Ben Fordham slams decision to scrap cashless welfare card

Ben Fordham slams decision to scrap cashless welfare card

The contentious cashless welfare debit card is one step closer to being eliminated, but many people are outraged and are calling the decision “awful.”

Legislation to repeal the card, which the Coalition government established in 2016 and banned up to 80% of welfare funds from being spent on alcohol and gambling, was approved by the Lower House and will now be sent to the Senate.

Ben Fordham, the host of the 2GB radio breakfast show, criticized the federal government’s decision to discontinue the cashless welfare card on Wednesday, claiming that “kids are going to go hungry” as a result of the government paying attention to the wrong people.

Commentary by Ben Fordham on the PM’s decision to discontinue welfare cards

Ben Fordham slams decision to scrap cashless welfare card

‘This one is a shocker. Once it is gone all together more kids are going to go hungry that’s the bottom line,’ he said.

‘Actions have consequences and the consequences of this action are horrendous.

‘More money will be spent on alcohol, more money will be spent on drugs, more money will be spent on cigarettes and more money will be spent on gambling.’

The 2GB host said more importantly it is the kids who will suffer from the government’s move.

 ‘Kids will go hungry. They will miss out on fruit and vegetables and on breakfast cereal, and school lunches and warm dinners,’ he said.

‘Because some people just cannot help themselves. They are so unwell, so sick with addiction issues they have no control. That’s why we brought in the cashless welfare card.

‘It was introduced to help people, to help people spend 80 per cent on essential items, to help people look after their children and give them things they need.
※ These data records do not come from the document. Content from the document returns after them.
theorem execUpdAbort_keeps {s0 s s1 : State} (path : RegPath) (v : Word)
    (hk : s0.Keeps s) (hs : execUpdAbort path v s = .next s1) : s0.Keeps s1 := by
  unfold execUpdAbort at hs
  injection hs with hs
  subst hs
  with_reducible repeat'
    first
      | assumption | apply State.updCtrl_keeps | apply State.updAbort_keeps | apply State.Keeps.ite
      | apply State.Keeps.foldl | apply State.Keeps.foldl₁ | (intro _) | (dsimp only) | (split)
      | (fail_if_no_progress apply State.Keeps.upd)


theorem execUpdSessionTimeout_keeps {s0 s s1 : State} 
    (hk : s0.Keeps s) (hs : execUpdSessionTimeout s = .next s1) : s0.Keeps s1 := by
  unfold execUpdSessionTimeout at hs
  injection hs with hs
  subst hs
  with_reducible repeat'
    first
      | assumption | apply State.abortUpd_keeps | apply State.Keeps.ite | apply State.Keeps.foldl
      | apply State.Keeps.foldl₁ | (intro _) | (dsimp only) | (split) | (fail_if_no_progress apply State.Keeps.upd)


theorem execPlbUpdBufWrite_keeps {s0 s s1 : State} (path : RegPath) (off : Nat) (bytes : List Byte)
    (hk : s0.Keeps s) (hs : execPlbUpdBufWrite path off bytes s = .next s1) : s0.Keeps s1 := by
  unfold execPlbUpdBufWrite at hs
  injection hs with hs
  subst hs
  with_reducible repeat'
    first
      | assumption | apply State.bufWrite_keeps | apply State.Keeps.ite | apply State.Keeps.foldl
      | apply State.Keeps.foldl₁ | (intro _) | (dsimp only) | (split) | (fail_if_no_progress apply State.Keeps.upd)


theorem execIdleFlit_keeps {s0 s s1 : State} (l : LinkId) (flit : List Byte)
    (hk : s0.Keeps s) (hs : execIdleFlit l flit s = .next s1) : s0.Keeps s1 := by
  unfold execIdleFlit at hs
  injection hs with hs
  subst hs
  with_reducible repeat'
    first
      | assumption | apply State.takeFlit_keeps | apply State.Keeps.ite | apply State.Keeps.foldl
      | apply State.Keeps.foldl₁ | (intro _) | (dsimp only) | (split) | (fail_if_no_progress apply State.Keeps.upd)


theorem execKarrReply_keeps {s0 s s1 : State} (r : KReply)
    (hk : s0.Keeps s) (hs : execKarrReply r s = .next s1) : s0.Keeps s1 := by
  unfold execKarrReply at hs
  injection hs with hs
  subst hs
  with_reducible repeat'
    first
      | assumption | apply State.karrDone_keeps | apply State.Keeps.ite | apply State.Keeps.foldl
      | apply State.Keeps.foldl₁ | (intro _) | (dsimp only) | (split) | (fail_if_no_progress apply State.Keeps.upd)


theorem execTrustPassEnd_keeps {s0 s s1 : State} (m : MasonId)
    (hk : s0.Keeps s) (hs : execTrustPassEnd m s = .next s1) : s0.Keeps s1 := by
  unfold execTrustPassEnd at hs
  injection hs with hs
  subst hs
  with_reducible repeat'
    first
      | assumption | apply State.waitTargets_keeps | apply State.showMason_keeps | apply State.sendFaces_keeps
      | apply State.writeBeds_keeps | apply State.countNonfinite_keeps | apply State.readPass_keeps
      | apply State.Keeps.ite | apply State.Keeps.foldl | apply State.Keeps.foldl₁ | (intro _) | (dsimp only)
      | (split) | (fail_if_no_progress apply State.Keeps.upd)


theorem execFacePassEnd_keeps {s0 s s1 : State} (m : MasonId)
    (hk : s0.Keeps s) (hs : execFacePassEnd m s = .next s1) : s0.Keeps s1 := by
  unfold execFacePassEnd at hs
  injection hs with hs
  subst hs
  with_reducible repeat'
    first
      | assumption | apply State.writeFace_keeps | apply State.readPass_keeps | apply State.modGroup_keeps
      | apply State.showMason_keeps | apply State.endGroups_keeps | apply State.Keeps.ite | apply State.Keeps.foldl
      | apply State.Keeps.foldl₁ | (intro _) | (dsimp only) | (split) | (fail_if_no_progress apply State.Keeps.upd)


theorem execMirrorComplete_keeps {s0 s s1 : State} 
    (hk : s0.Keeps s) (hs : execMirrorComplete s = .next s1) : s0.Keeps s1 := by
  unfold execMirrorComplete at hs
  injection hs with hs
  subst hs
  with_reducible repeat'
    first
      | assumption | apply State.modLift_keeps | apply State.nextMirror_keeps | apply State.logOp_keeps
      | apply State.modMsn_keeps | apply State.Keeps.ite | apply State.Keeps.foldl | apply State.Keeps.foldl₁
      | (intro _) | (dsimp only) | (split) | (fail_if_no_progress apply State.Keeps.upd)


theorem execSlowRetrainStart_keeps {s0 s s1 : State} (ch : ChanId)
    (hk : s0.Keeps s) (hs : execSlowRetrainStart ch s = .next s1) : s0.Keeps s1 := by
  unfold execSlowRetrainStart at hs
  injection hs with hs
  subst hs
  with_reducible repeat'
    first
      | assumption | apply State.onChan_keeps | apply State.logAdd_keeps | apply State.modChan_keeps
      | apply State.Keeps.ite | apply State.Keeps.foldl | apply State.Keeps.foldl₁ | (intro _) | (dsimp only)
      | (split) | (fail_if_no_progress apply State.Keeps.upd)


theorem execPcieLinkUp_keeps {s0 s s1 : State} (p : PortId) (speed : BitVec 3) (width : BitVec 5) (flit : Bool)
    (hk : s0.Keeps s) (hs : execPcieLinkUp p speed width flit s = .next s1) : s0.Keeps s1 := by
  unfold execPcieLinkUp at hs
  injection hs with hs
  subst hs
  with_reducible repeat'
    first
      | assumption | apply State.modPort_keeps | apply State.Keeps.ite | apply State.Keeps.foldl
      | apply State.Keeps.foldl₁ | (intro _) | (dsimp only) | (split) | (fail_if_no_progress apply State.Keeps.upd)


theorem execOverRangeEvent_keeps {s0 s s1 : State} (vin : BitVec 16)
    (hk : s0.Keeps s) (hs : execOverRangeEvent vin s = .next s1) : s0.Keeps s1 := by
  unfold execOverRangeEvent at hs
  injection hs with hs
  subst hs
  with_reducible repeat'
    first
      | assumption | apply State.logAdd_keeps | apply State.modPwr_keeps | apply State.setVin_keeps
      | apply State.Keeps.ite | apply State.Keeps.foldl | apply State.Keeps.foldl₁ | (intro _) | (dsimp only)
      | (split) | (fail_if_no_progress apply State.Keeps.upd)


theorem execUpdRequestComplete_keeps {s0 s s1 : State} (flashOk : Bool)
    (hk : s0.Keeps s) (hs : execUpdRequestComplete flashOk s = .next s1) : s0.Keeps s1 := by
  unfold execUpdRequestComplete at hs
  injection hs with hs
  subst hs
  with_reducible repeat'
    first
      | assumption | apply State.modUpd_keeps | apply State.eraseHeader_keeps | apply State.finishWrite_keeps
      | apply State.finishVerify_keeps | apply State.endSession_keeps | apply State.Keeps.ite
      | apply State.Keeps.foldl | apply State.Keeps.foldl₁ | (intro _) | (dsimp only) | (split)
      | (fail_if_no_progress apply State.Keeps.upd)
‘The card is about to vanish and it is all because the prime minister isn’t prepared to follow through with a bit of tough love.’

The card, which was introduced into certain communities by the Coalition government in 2016 and prevented up to 80 per cent of welfare money from being spent on alcohol and gambling, has seen legislation to scrap it passed in the Lower House and will now go to the SenatesSince its inception, the cashless debit card program has drawn criticism for unjustly targeting First Nations communities and stigmatizing users.

The program has received harsh criticism from the Labor administration, according to Minister of Social Services Amanda Rishworth, who called it inefficient.

She said that the cashless debit card was mandated by the previous Coalition government as a panacea for the complicated socioeconomic issues faced by some of our most disadvantaged people.

Ben Fordham said that the administration had chosen the wrong advisors, including Senator Lidia Thorpe of the Green Party, who “simply believes that everything is racist.”

 ‘Lidia Thorpe said the card is racist. Well Lidia Thorpe thinks that everything is racist,’ he said.

 ‘She thinks that the police are racist, she thinks the defence force is racist, she thinks parliament house is racist, she thinks Australia is racist, she thinks the Australian anthem is racist, she thinks the flag is racist.

‘Racism, racism, racism, Lydia Thorpe always plays the race card and she did with this.’

Anyone who willingly wishes to stay participating will be switched to the BasicsCard if the card is discontinued.

In accordance with the Northern Territory Intervention strategy, the BasicsCard was launched in 2007.

It was a voluntary scheme that restricts 50% of a person’s income in order to ensure that they spend money on necessities.

Similar to the welfare debit card, it attempts to reduce harm caused by addiction to alcohol and gambling in rural and remote areas.

The Prime Minister last week justified his administration’s decision to stop using the card, claiming that doing so will strengthen the communities where it had been introduced.

Mr. Albanese said that the termination of the project was mandated despite opposition objections.

He told the legislature, “Our welfare system was paying a commercial corporation to participate in activity with a for-profit motivation, which was leading to… difficulties being forced on communities.”

He continued by stressing how crucial it was for individuals to be in charge of their finances.

One thing we’ve done is make sure that we’re giving communities power, not taking it away from them.